WebSocket Server

A reliable WebSocket-to-TCP bridge for PHP applications, written in Rust. Each WebSocket connection spawns a dedicated PHP process that communicates via TCP, with the server acting as a transparent pipeline between the WebSocket client and the PHP process.

Table of contents

• WebSocket Server
  • Table of contents
  • Features
  • Architecture
  • Usage
    • Core Options
    • WebSocket Tuning Options
    • TLS / WSS Options
    • Help and Version
  • TLS / SSL Configuration
    • 1. Self-Signed (internal)
    • 2. Manual Certificates (manual)
    • 3. ACME / Let's Encrypt (automate)
    • Client Certificate Authentication
  • PHP Environment Variables
    • Server Identification
    • Client Information
    • Request Information
    • WebSocket Headers (extracted individually)
    • TCP Back-Connection
  • PHP Handler Protocol
    • Example PHP Handler
    • Using the PHP Library
  • Resource Management
    • Connection Lifecycle
    • Limits and Protections
    • Cleanup on Disconnect
  • Nginx Reverse Proxy
  • Makefile Commands
  • Building from Source
    • Prerequisites
    • Build
    • Installation
  • Testing
  • Performance Notes
  • License

Features

• Per-connection PHP processes — each WebSocket client gets an isolated PHP process
• Bidirectional message bridging — WebSocket messages forwarded to PHP via TCP and vice versa
• TLS/SSL support — three modes: self-signed, manual certificates, and automatic Let's Encrypt (ACME) with hot-swappable renewal
• Resource governance — configurable limits on connections, processes, timeouts, and buffer sizes
• Graceful shutdown — drains active connections on SIGINT/SIGTERM with configurable timeout
• Connection metadata via environment variables — client IP, headers, request URI, and more passed to PHP
• No OpenSSL dependency — pure Rust TLS via rustls

---

Architecture

Client (WebSocket)  <-->  WebSocket Server  <-->  PHP Process (TCP)

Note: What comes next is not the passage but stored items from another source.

-- ==== Sys2Proof/Laws/Memory.lean ====
section
/-! SUPPORT. Every operation on the memories of the machine keeps their canonical form: bytes, side bits, poison, cleared
granules, the granule table. -/

namespace Sys2Proof.Machine

/-! ### Bytes -/

theorem wrBytes_wf (m : NMap Byte) (k v n : Nat) (h : Memory.wf m = true) : Memory.wf (wrBytes m k v n) = true := by
  induction n generalizing m k v with
  | zero => exact h
  | succ n ih => exact ih _ _ _ (NMap.wf_set 0 m k _ h)

theorem putBytes_wf (m : NMap Byte) (k : Nat) (l : List Byte) (h : Memory.wf m = true) : Memory.wf (putBytes m k l) = true := by
  induction l generalizing m k with
  | nil => exact h
  | cons b r ih => exact ih _ _ (NMap.wf_set 0 m k b h)

@[inherit_doc NMap.wf_keep]
theorem Memory.wf_keep (m : NMap Byte) (p : Nat → Bool) (h : Memory.wf m = true) : Memory.wf (NMap.keep m p) = true :=
  NMap.wf_keep 0 m p h

/-! ### What the canonical form of a state says -/

/-- The canonical form of a state, memory by memory. -/
theorem State.wf_iff (s : State) : s.wf = true ↔
    Memory.wf s.mem = true ∧ NMap.wf 0 s.side = true ∧ NSet.wf s.pois = true ∧ NSet.wf s.poisLine = true ∧
    NSet.wf s.badLine = true ∧ NSet.wf s.written = true ∧ NMap.wf 0 s.granules = true := by
  simp only [State.wf, Bool.and_eq_true]
  tauto

theorem State.reset_wf : State.reset.wf = true := by decide

/-! ### The operations -/

@[simp] theorem State.tally_wf (s : State) (p i n : Nat) : (s.tally p i n).wf = s.wf := by
  unfold State.tally
  split <;> rfl

@[simp] theorem State.tallyHbm_wf (s : State) (g i n : Nat) : (s.tallyHbm g i n).wf = s.wf := by
  unfold State.tallyHbm
  simp only
  split
  · exact s.tally_wf _ _ _
  · rfl

@[simp] theorem State.fireSram_wf (s : State) (v : VtId) (a : Nat) : (s.fireSram v a).wf = s.wf := rfl
@[simp] theorem State.fireHome_wf (s : State) (pa n : Nat) : (s.fireHome pa n).wf = s.wf := rfl

/-- A granule that is zeroed (R245). -/
theorem State.zeroGranule_wf (s : State) (g : Nat) (h : s.wf = true) : (s.zeroGranule g).wf = true := by
  rw [← State.tallyHbm_wf s g 6 65536, State.wf_iff] at h
  obtain ⟨h1, h2, h3, h4, h5, h6, h7⟩ := h
  exact (State.wf_iff _).mpr ⟨
    Memory.wf_keep _ (fun k => !(decide (g * 65536 ≤ k) && decide (k < (g + 1) * 65536))) h1,
    NMap.wf_keep _ _ (fun k => decide (k / 1024 ≠ g)) h2, h3, NSet.wf_filter _ _ h4, NSet.wf_filter _ _ h5,
    NSet.wf_ins _ _ h6, h7⟩

/-- A write at home (R242). -/
theorem State.homeWrite_wf (s : State) (pa n v : Nat) (h : s.wf = true) : (s.homeWrite pa n v).wf = true := by
  rw [← State.tallyHbm_wf s (granuleOf pa) 6 n, State.wf_iff] at h
  obtain ⟨h1, h2, h3, h4, h5, h6, h7⟩ := h
  exact (State.wf_iff _).mpr ⟨wrBytes_wf _ _ _ _ h1, h2, h3, NSet.wf_put _ _ _ h4, NSet.wf_erase _ _ h5, h6, h7⟩

/-- A write by the wafer manager or the host, which zeroes the granule itself (R245). -/
theorem State.homeWriteNow_wf (s : State) (pa n v : Nat) (h : s.wf = true) : (s.homeWriteNow pa n v).wf = true := by
  unfold State.homeWriteNow
  rw [State.fireHome_wf]
  apply State.homeWrite_wf
  split
  · exact State.zeroGranule_wf s _ h
  · exact h

/-- A store at its bank (R230). -/
theorem State.sramWrite_wf (s : State) (v : VtId) (a n w : Nat) (h : s.wf = true) : (s.sramWrite v a n w).wf = true := by
  rw [State.wf_iff] at h
  obtain ⟨h1, h2, h3, h4, h5, h6, h7⟩ := h
  unfold State.sramWrite
  rw [State.fireSram_wf]
  refine (State.wf_iff _).mpr ⟨wrBytes_wf _ _ _ _ h1, h2, ?_, h4, h5, h6, h7⟩
  show NSet.wf (if n = 8 then NSet.erase s.pois (sramWord v a) else s.pois) = true
  split
  · exact NSet.wf_erase _ _ h3
  · exact h3

/-- An engine's write of a word (R240). -/
theorem State.sramWord64_wf (s : State) (v : VtId) (a w : Nat) (p : Bool) (h : s.wf = true) : (s.sramWord64 v a w p).wf = true := by
  rw [State.wf_iff] at h
  obtain ⟨h1, h2, h3, h4, h5, h6, h7⟩ := h
  unfold State.sramWord64
  rw [State.fireSram_wf]
  exact (State.wf_iff _).mpr ⟨wrBytes_wf _ _ _ _ h1, h2, NSet.wf_put _ _ _ h3, h4, h5, h6, h7⟩

/-- An engine's write of bytes at a place (R230, R240, R242). -/
theorem State.engWrite_wf (s : State) (v : VtId) (l : Loc) (n w : Nat) (p : Bool) (h : s.wf = true) :
    (s.engWrite v l n w p).wf = true := by
  cases l with
  | sram a =>
    simp only [State.engWrite]
    split
    · exact s.sramWord64_wf v a w p h
    · split
      · have h' := (State.wf_iff _).mp (s.sramWrite_wf v a n w h)
        obtain ⟨h1, h2, h3, h4, h5, h6, h7⟩ := h'
        exact (State.wf_iff _).mpr ⟨h1, h2, NSet.wf_ins _ _ h3, h4, h5, h6, h7⟩
      · exact s.sramWrite_wf v a n w h
  | home pa va g =>
    simp only [State.engWrite]
    have h' := (State.wf_iff _).mp (s.homeWrite_wf pa n w h)
    obtain ⟨h1, h2, h3, h4, h5, h6, h7⟩ := h'
    split
    · exact (State.wf_iff _).mpr ⟨h1, h2, h3, NSet.wf_ins _ _ h4, h5, h6, h7⟩
    · rw [State.fireHome_wf]; exact s.homeWrite_wf pa n w h
  | device o => exact h

/-- Lines and words that are about to be written whole (R230, R242). -/
theorem State.clearLines_wf (s : State) (ls : List Nat) (h : s.wf = true) : (s.clearLines ls).wf = true := by
  obtain ⟨h1, h2, h3, h4, h5, h6, h7⟩ := (State.wf_iff _).mp h
  exact (State.wf_iff _).mpr ⟨h1, h2, h3, NSet.wf_filter _ _ h4, NSet.wf_filter _ _ h5, h6, h7⟩

@[inherit_doc State.clearLines_wf]
theorem State.clearWords_wf (s : State) (v : VtId) (as : List Nat) (h : s.wf = true) : (s.clearWords v as).wf = true := by
  obtain ⟨h1, h2, h3, h4, h5, h6, h7⟩ := (State.wf_iff _).mp h
  exact (State.wf_iff _).mpr ⟨h1, h2, NSet.wf_filter _ _ h3, h4, h5, h6, h7⟩

/-- A vtile that is wiped (R14). -/
theorem State.wipeVt_wf (s : State) (v : VtId) (h : s.wf = true) : (s.wipeVt v).wf = true := by
  obtain ⟨h1, h2, h3, h4, h5, h6, h7⟩ := (State.wf_iff _).mp h
  exact (State.wf_iff _).mpr ⟨
    Memory.wf_keep _ (fun k => !(decide (sramKey v 0 ≤ k) && decide (k < sramKey v 0 + 2 ^ 48))) h1, h2, NSet.wf_filter _ _ h3, h4, h5, h6, h7⟩

/-- A granule given to a partition (R384). -/
theorem State.giveGranule_wf (s : State) (p g : Nat) (b : Bool) (h : s.wf = true) : (s.giveGranule p g b).wf = true := by
  obtain ⟨h1, h2, h3, h4, h5, h6, h7⟩ := (State.wf_iff _).mp h
  exact (State.wf_iff _).mpr ⟨h1, h2, h3, h4, h5, h6, NMap.wf_set _ _ _ _ h7⟩

/-- The granules of a freed partition (R245). -/
theorem State.freeGranules_wf (s : State) (p : Nat) (h : s.wf = true) : (s.freeGranules p).wf = true := by
  obtain ⟨h1, h2, h3, h4, h5, h6, h7⟩ := (State.wf_iff _).mp h
  exact (State.wf_iff _).mpr ⟨h1, h2, h3, h4, h5, NSet.wf_filter _ _ h6, NMap.wfFrom_filter _ _ _ _ h7⟩

/-- Bytes of a section of an image (R77). -/
theorem State.loadHeap_wf (s : State) (v : VtId) (a : Nat) (l : List Byte) (h : s.wf = true) : (s.loadHeap v a l).wf = true := by
  unfold State.loadHeap
  generalize linePieces a l = r
  induction r generalizing s with
  | nil => exact h
  | cons e r ih =>
    rw [List.foldl_cons]
    apply ih
    simp only
    split
    · exact State.homeWriteNow_wf _ _ _ _ h
    · exact h

@[inherit_doc State.loadHeap_wf]
theorem State.loadSec_wf (s : State) (v : VtId) (c : ImgSec) (h : s.wf = true) : (s.loadSec v c).wf = true := by
  unfold State.loadSec
  split
  · obtain ⟨h1, h2, h3, h4, h5, h6, h7⟩ := (State.wf_iff _).mp h
    exact (State.wf_iff _).mpr ⟨putBytes_wf _ _ _ h1, h2, h3, h4, h5, h6, h7⟩
  · split
    · exact s.loadHeap_wf v _ _ h
    · exact h

/-- Bytes written to the system granules of a partition (R238, R245). -/
theorem State.sysWrite_wf (s : State) (p n : Nat) (h : s.wf = true) : (s.sysWrite p n).wf = true := by
  unfold State.sysWrite
  split
  · exact h
  · rename_i g r hq; clear hq
    rw [State.tallyHbm_wf]
    generalize g :: r = q
    induction q generalizing s with
    | nil => exact h
    | cons e q ih =>
      rw [List.foldl_cons]
      apply ih
      split
      · exact s.zeroGranule_wf _ h
      · exact h

@[inherit_doc State.sysWrite_wf]
theorem State.sysRead_wf (s : State) (p n : Nat) : (s.sysRead p n).wf = s.wf := by
  unfold State.sysRead
  split
  · rfl
  · split
    · rfl
    · exact State.tallyHbm_wf _ _ _ _

end Sys2Proof.Machine
end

1. A client establishes a WebSocket connection to the server
2. The server performs the WebSocket handshake, captures request metadata (URI, headers), and generates a unique connection ID
3. The server registers a pending bridge entry keyed by the connection ID, then spawns a dedicated PHP process
4. The PHP process receives connection details via environment variables, including WSS_TCP_HOST and WSS_TCP_PORT — the address it must connect back to
5. The PHP process connects back to the server's TCP bridge listener and sends its connection ID followed by a newline
6. The server reads the connection ID, pairs the TCP stream with the pending WebSocket via the bridge, and begins forwarding data bidirectionally
7. The connection remains alive for the lifetime of the PHP process
8. When the PHP process exits, the WebSocket client disconnects, or a timeout is reached, the connection is torn down and all resources are cleaned up

---

Usage

websocket-server --php-executable /usr/bin/php --script /path/to/script.php

Core Options

All options can be set via CLI flags or the corresponding WSS_CONFIG_* environment variable (CLI flags take precedence).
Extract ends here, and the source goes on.